[Excerpted data]

-- ==== Sys2Proof/Laws/MemFrame.lean ====
section
/-!
SUPPORT. The operations that leave memory as it is, one lemma each: every change of memory goes through the few
operations of Laws/Memory.lean.
-/
set_option Elab.async false
set_option linter.unreachableTactic false
set_option linter.unusedSimpArgs false
set_option linter.unusedTactic false

namespace Sys2Proof.Machine

theorem foldl_mem {α : Type} (f : State → α → State) (l : List α) (s : State)
    (h : ∀ s x, (f s x).mem = s.mem) : (l.foldl f s).mem = s.mem := by
  induction l generalizing s with
  | nil => rfl
  | cons x l ih => simp [ih, h]

theorem foldl_mem1 {α β : Type} (f : State × β → α → State × β) (l : List α) (s : State × β)
    (h : ∀ s x, (f s x).1.mem = s.1.mem) : (l.foldl f s).1.mem = s.1.mem := by
  induction l generalizing s with
  | nil => rfl
  | cons x l ih => simp [ih, h]

@[simp] theorem State.modGroup_mem (s : State) (gid : Nat) (f : Group → Group) :
    (State.modGroup s gid f).mem = s.mem := by
  unfold State.modGroup
  repeat' first
    | with_reducible rfl
    | split
    | (simp [*]; done)
    | (dsimp only; split)
    | refine (foldl_mem _ _ _ fun s x => ?_).trans ?_
    | refine (foldl_mem1 _ _ _ fun s x => ?_).trans ?_
    | (simp [*]; split)

@[simp] theorem State.modTeam_mem (s : State) (t : Nat) (f : Team → Team) :
    (State.modTeam s t f).mem = s.mem := by
  unfold State.modTeam
  repeat' first
    | with_reducible rfl
    | split
    | (simp [*]; done)
    | (dsimp only; split)
    | refine (foldl_mem _ _ _ fun s x => ?_).trans ?_
    | refine (foldl_mem1 _ _ _ fun s x => ?_).trans ?_
    | (simp [*]; split)

@[simp] theorem State.terminate_mem (s : State) (c : Nat) (reason : BitVec 8) (codes : BitVec 16) (detail grid : Word64) :
    (State.terminate s c reason codes detail grid).mem = s.mem := by
  unfold State.terminate
  repeat' first
    | with_reducible rfl
    | split
    | (simp [*]; done)
    | (dsimp only; split)
    | refine (foldl_mem _ _ _ fun s x => ?_).trans ?_
    | refine (foldl_mem1 _ _ _ fun s x => ?_).trans ?_
    | (simp [*]; split)

@[simp] theorem State.freeCslot_mem (s : State) (part : Nat) (r : Running) :
    (State.freeCslot s part r).mem = s.mem := by
  unfold State.freeCslot
  repeat' first
    | with_reducible rfl
    | split
    | (simp [*]; done)
    | (dsimp only; split)
    | refine (foldl_mem _ _ _ fun s x => ?_).trans ?_
    | refine (foldl_mem1 _ _ _ fun s x => ?_).trans ?_
    | (simp [*]; split)

@[simp] theorem State.endClause_mem (s : State) (gid k : Nat) (next counted : Bool) :
    (State.endClause s gid k next counted).mem = s.mem := by
  unfold State.endClause
  repeat' first
    | with_reducible rfl
    | split
    | (simp [*]; done)
    | (dsimp only; split)
    | refine (foldl_mem _ _ _ fun s x => ?_).trans ?_
    | refine (foldl_mem1 _ _ _ fun s x => ?_).trans ?_
    | (simp [*]; split)

@[simp] theorem State.advanceWith_mem (s : State) (next counted : Bool) :
    (State.advanceWith s next counted).mem = s.mem := by
  unfold State.advanceWith
  repeat' first
    | with_reducible rfl
    | split
    | (simp [*]; done)
    | (dsimp only; split)
    | refine (foldl_mem _ _ _ fun s x => ?_).trans ?_
    | refine (foldl_mem1 _ _ _ fun s x => ?_).trans ?_
    | (simp [*]; split)

@[simp] theorem State.advance_mem (s : State) :
    (State.advance s).mem = s.mem := by
  unfold State.advance
  repeat' first
    | with_reducible rfl
    | split
    | (simp [*]; done)
    | (dsimp only; split)
    | refine (foldl_mem _ _ _ fun s x => ?_).trans ?_
    | refine (foldl_mem1 _ _ _ fun s x => ?_).trans ?_
    | (simp [*]; split)

@[simp] theorem State.pendResult_mem (s : State) (lat : Nat) (upds : List RegUpd) (sticky : List (Nat × BitVec 16)) :
    (State.pendResult s lat upds sticky).mem = s.mem := by
  unfold State.pendResult
  repeat' first
    | with_reducible rfl
    | split
    | (simp [*]; done)
    | (dsimp only; split)
    | refine (foldl_mem _ _ _ fun s x => ?_).trans ?_
    | refine (foldl_mem1 _ _ _ fun s x => ?_).trans ?_
    | (simp [*]; split)

@[simp] theorem State.addOpMer_mem (s : State) (sel mer : Bool) (kind : OpKind) :
    (State.addOpMer s sel mer kind).mem = s.mem := by
  unfold State.addOpMer
  repeat' first
    | with_reducible rfl
    | split
    | (simp [*]; done)
    | (dsimp only; split)
    | refine (foldl_mem _ _ _ fun s x => ?_).trans ?_
    | refine (foldl_mem1 _ _ _ fun s x => ?_).trans ?_
    | (simp [*]; split)

@[simp] theorem State.addOp_mem (s : State) (sel : Bool) (kind : OpKind) :
    (State.addOp s sel kind).mem = s.mem := by
  unfold State.addOp
  repeat' first
    | with_reducible rfl
    | split
    | (simp [*]; done)
    | (dsimp only; split)
    | refine (foldl_mem _ _ _ fun s x => ?_).trans ?_
    | refine (foldl_mem1 _ _ _ fun s x => ?_).trans ?_
    | (simp [*]; split)

@[simp] theorem State.completeOp_mem (s : State) (gid op : Nat) :
    (State.completeOp s gid op).mem = s.mem := by
  unfold State.completeOp
  repeat' first
    | with_reducible rfl
    | split
    | (simp [*]; done)
    | (dsimp only; split)
    | refine (foldl_mem _ _ _ fun s x => ?_).trans ?_
    | refine (foldl_mem1 _ _ _ fun s x => ?_).trans ?_
    | (simp [*]; split)

@[simp] theorem State.stopSlot_mem (s : State) (gid k idx : Nat) :
    (State.stopSlot s gid k idx).mem = s.mem := by
  unfold State.stopSlot
  repeat' first
    | with_reducible rfl
    | split
    | (simp [*]; done)
    | (dsimp only; split)
    | refine (foldl_mem _ _ _ fun s x => ?_).trans ?_
    | refine (foldl_mem1 _ _ _ fun s x => ?_).trans ?_
    | (simp [*]; split)

@[simp] theorem State.redoHalf_mem (s : State) (gid k : Nat) :
    (State.redoHalf s gid k).mem = s.mem := by
  unfold State.redoHalf
  repeat' first
    | with_reducible rfl
    | split
    | (simp [*]; done)
    | (dsimp only; split)
    | refine (foldl_mem _ _ _ fun s x => ?_).trans ?_
    | refine (foldl_mem1 _ _ _ fun s x => ?_).trans ?_
    | (simp [*]; split)

@[simp] theorem State.raiseTrap_mem (s : State) (gid : Nat) (r : TrapReq) :
    (State.raiseTrap s gid r).mem = s.mem := by
  unfold State.raiseTrap
  repeat' first
    | with_reducible rfl
    | split
    | (simp [*]; done)
    | (dsimp only; split)
    | refine (foldl_mem _ _ _ fun s x => ?_).trans ?_
    | refine (foldl_mem1 _ _ _ fun s x => ?_).trans ?_
    | (simp [*]; split)

@[simp] theorem State.trapHere_mem (s : State) (code : BitVec 8) (einfo : Word64) (lanes : Mask) (faddr : List (Nat × Word64)) :
    (State.trapHere s code einfo lanes faddr).mem = s.mem := by
  unfold State.trapHere
  repeat' first
    | with_reducible rfl
    | split
    | (simp [*]; done)
    | (dsimp only; split)
    | refine (foldl_mem _ _ _ fun s x => ?_).trans ?_
    | refine (foldl_mem1 _ _ _ fun s x => ?_).trans ?_
    | (simp [*]; split)

@[simp] theorem State.trapClause_mem (s : State) (gid k : Nat) (code : BitVec 8) (pc einfo etxf : Word64) (arg : BitVec 12) (lanes : Mask) (faddr : List (Nat × Word64)) :
    (State.trapClause s gid k code pc einfo etxf arg lanes faddr).mem = s.mem := by
  unfold State.trapClause
  repeat' first
    | with_reducible rfl
    | split
    | (simp [*]; done)
    | (dsimp only; split)
    | refine (foldl_mem _ _ _ fun s x => ?_).trans ?_
    | refine (foldl_mem1 _ _ _ fun s x => ?_).trans ?_
    | (simp [*]; split)

@[simp] theorem State.illegal_mem (s : State) :
    (State.illegal s).mem = s.mem := by
  unfold State.illegal
  repeat' first
    | with_reducible rfl
    | split
    | (simp [*]; done)
    | (dsimp only; split)
    | refine (foldl_mem _ _ _ fun s x => ?_).trans ?_
    | refine (foldl_mem1 _ _ _ fun s x => ?_).trans ?_
    | (simp [*]; split)

@[simp] theorem State.privilegeTrap_mem (s : State) :
    (State.privilegeTrap s).mem = s.mem := by
  unfold State.privilegeTrap
  repeat' first
    | with_reducible rfl
    | split
    | (simp [*]; done)
    | (dsimp only; split)
    | refine (foldl_mem _ _ _ fun s x => ?_).trans ?_
    | refine (foldl_mem1 _ _ _ fun s x => ?_).trans ?_
    | (simp [*]; split)

@[simp] theorem State.guarded_mem (s : State) (i : Instr) (f : Group → State) (h_f : ∀ x0, (f x0).mem = s.mem) :
    (State.guarded s i f).mem = s.mem := by
  unfold State.guarded
  repeat' first
    | with_reducible rfl
    | split
    | (simp [*]; done)
    | (dsimp only; split)
    | refine (foldl_mem _ _ _ fun s x => ?_).trans ?_
    | refine (foldl_mem1 _ _ _ fun s x => ?_).trans ?_
    | (simp [*]; split)

@[simp] theorem State.switchTx_mem (s : State) (p : Nat) :
    (State.switchTx s p).mem = s.mem := by
  unfold State.switchTx
  repeat' first
    | with_reducible rfl
    | split
    | (simp [*]; done)
    | (dsimp only; split)
    | refine (foldl_mem _ _ _ fun s x => ?_).trans ?_
    | refine (foldl_mem1 _ _ _ fun s x => ?_).trans ?_
    | (simp [*]; split)

@[simp] theorem State.sendPlain_mem (s : State) (p : Nat) (f : Flit) :
    (State.sendPlain s p f).mem = s.mem := by
  unfold State.sendPlain
  repeat' first
    | with_reducible rfl
    | split
    | (simp [*]; done)
    | (dsimp only; split)
    | refine (foldl_mem _ _ _ fun s x => ?_).trans ?_
    | refine (foldl_mem1 _ _ _ fun s x => ?_).trans ?_
    | (simp [*]; split)

@[simp] theorem State.sendNew_mem (s : State) (p : Nat) (f : Flit) :
    (State.sendNew s p f).mem = s.mem := by
  unfold State.sendNew
  repeat' first
    | with_reducible rfl
    | split
    | (simp [*]; done)
    | (dsimp only; split)
    | refine (foldl_mem _ _ _ fun s x => ?_).trans ?_
    | refine (foldl_mem1 _ _ _ fun s x => ?_).trans ?_
    | (simp [*]; split)

@[simp] theorem State.sendFlits_mem (s : State) (p : Nat) (y0 : List Flit) :
    (State.sendFlits s p y0).mem = s.mem := by
  induction y0 generalizing s with
  | nil => unfold State.sendFlits; rfl
  | cons x l ih =>
    unfold State.sendFlits
    repeat' first
      | with_reducible rfl
      | split
      | (simp [*]; done)
      | (dsimp only; split)
      | refine (foldl_mem _ _ _ fun s x => ?_).trans ?_
      | refine (foldl_mem1 _ _ _ fun s x => ?_).trans ?_
      | (simp [*]; split)

@[simp] theorem State.sendPackets_mem (s : State) (p : Nat) (y0 : List (List Flit)) (y1 : List (List Flit)) :
    (State.sendPackets s p y0 y1).mem = s.mem := by
  induction y0 generalizing s y1 with
  | nil => unfold State.sendPackets; rfl
  | cons x l ih =>
    unfold State.sendPackets
    repeat' first
      | with_reducible rfl
      | split
      | (simp [*]; done)
      | (dsimp only; split)
      | refine (foldl_mem _ _ _ fun s x => ?_).trans ?_
      | refine (foldl_mem1 _ _ _ fun s x => ?_).trans ?_
      | (simp [*]; split)

@[simp] theorem State.drain_mem (s : State) (p : Nat) :
    (State.drain s p).mem = s.mem := by
  unfold State.drain
  repeat' first
    | with_reducible rfl
    | split
    | (simp [*]; done)
    | (dsimp only; split)
    | refine (foldl_mem _ _ _ fun s x => ?_).trans ?_
    | refine (foldl_mem1 _ _ _ fun s x => ?_).trans ?_
    | (simp [*]; split)

@[simp] theorem State.sendAll_mem (s : State) (p : Nat) (l : List Flit) :
    (State.sendAll s p l).mem = s.mem := by
  unfold State.sendAll
  repeat' first
    | with_reducible rfl
    | split
    | (simp [*]; done)
    | (dsimp only; split)
    | refine (foldl_mem _ _ _ fun s x => ?_).trans ?_
    | refine (foldl_mem1 _ _ _ fun s x => ?_).trans ?_
    | (simp [*]; split)

@[simp] theorem State.place_mem (s : State) (p tag : Nat) (front : Bool) (r : PortReq) :
    (State.place s p tag front r).mem = s.mem := by
  unfold State.place
  repeat' first
    | with_reducible rfl
    | split
    | (simp [*]; done)
    | (dsimp only; split)
    | refine (foldl_mem _ _ _ fun s x => ?_).trans ?_
    | refine (foldl_mem1 _ _ _ fun s x => ?_).trans ?_
    | (simp [*]; split)

@[simp] theorem State.pieceLost_mem (s : State) (key n : Nat) :
    (State.pieceLost s key n).mem = s.mem := by
  unfold State.pieceLost
  repeat' first
    | with_reducible rfl
    | split
    | (simp [*]; done)
    | (dsimp only; split)
    | refine (foldl_mem _ _ _ fun s x => ?_).trans ?_
    | refine (foldl_mem1 _ _ _ fun s x => ?_).trans ?_
    | (simp [*]; split)

@[simp] theorem State.reqLost_mem (s : State) (r : PortReq) :
    (State.reqLost s r).mem = s.mem := by
  unfold State.reqLost
  repeat' first
    | with_reducible rfl
    | split
    | (simp [*]; done)
    | (dsimp only; split)
    | refine (foldl_mem _ _ _ fun s x => ?_).trans ?_
    | refine (foldl_mem1 _ _ _ fun s x => ?_).trans ?_
    | (simp [*]; split)

@[simp] theorem State.request_mem (s : State) (r : PortReq) :
    (State.request s r).mem = s.mem := by
  unfold State.request
  repeat' first
    | with_reducible rfl
    | split
    | (simp [*]; done)
    | (dsimp only; split)
    | refine (foldl_mem _ _ _ fun s x => ?_).trans ?_
    | refine (foldl_mem1 _ _ _ fun s x => ?_).trans ?_
    | (simp [*]; split)

@[simp] theorem State.sendQueued_mem (s : State) :
    (State.sendQueued s).mem = s.mem := by
  unfold State.sendQueued
  repeat' first
    | with_reducible rfl
    | split
    | (simp [*]; done)
    | (dsimp only; split)
    | refine (foldl_mem _ _ _ fun s x => ?_).trans ?_
    | refine (foldl_mem1 _ _ _ fun s x => ?_).trans ?_
    | (simp [*]; split)

@[simp] theorem State.ask_mem (s : State) (own : List Nat) (read : Tab Word64) :
    (State.ask s own read).mem = s.mem := by
  unfold State.ask
  repeat' first
    | with_reducible rfl
    | split
    | (simp [*]; done)
    | (dsimp only; split)
    | refine (foldl_mem _ _ _ fun s x => ?_).trans ?_
    | refine (foldl_mem1 _ _ _ fun s x => ?_).trans ?_
    | (simp [*]; split)

@[simp] theorem State.settleNode_mem (s : State) :
    (State.settleNode s).mem = s.mem := by
  unfold State.settleNode
  repeat' first
    | with_reducible rfl
    | split
    | (simp [*]; done)
    | (dsimp only; split)
    | refine (foldl_mem _ _ _ fun s x => ?_).trans ?_
    | refine (foldl_mem1 _ _ _ fun s x => ?_).trans ?_
    | (simp [*]; split)

@[simp] theorem State.askFor_mem (s0 s : State) :
    (State.askFor s0 s).mem = s0.mem := by
  unfold State.askFor
  repeat' first
    | with_reducible rfl
    | split
    | (simp [*]; done)
    | (dsimp only; split)
    | refine (foldl_mem _ _ _ fun s x => ?_).trans ?_
    | refine (foldl_mem1 _ _ _ fun s x => ?_).trans ?_
    | (simp [*]; split)

@[simp] theorem State.issueVec_mem (s : State) (m : Mask) (w : Bool) (dst lat : Nat) (f : Nat → Nat × BitVec 16) :
    (State.issueVec s m w dst lat f).mem = s.mem := by
  unfold State.issueVec
  repeat' first
    | with_reducible rfl
    | split
    | (simp [*]; done)
    | (dsimp only; split)
    | refine (foldl_mem _ _ _ fun s x => ?_).trans ?_
    | refine (foldl_mem1 _ _ _ fun s x => ?_).trans ?_
    | (simp [*]; split)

[/Excerpted data]

- Exercise goal -
Where a line of the entries contains "PortReq", report that line.

- Task output -
@[simp] theorem State.place_mem (s : State) (p tag : Nat) (front : Bool) (r : PortReq) :
@[simp] theorem State.reqLost_mem (s : State) (r : PortReq) :
@[simp] theorem State.request_mem (s : State) (r : PortReq) :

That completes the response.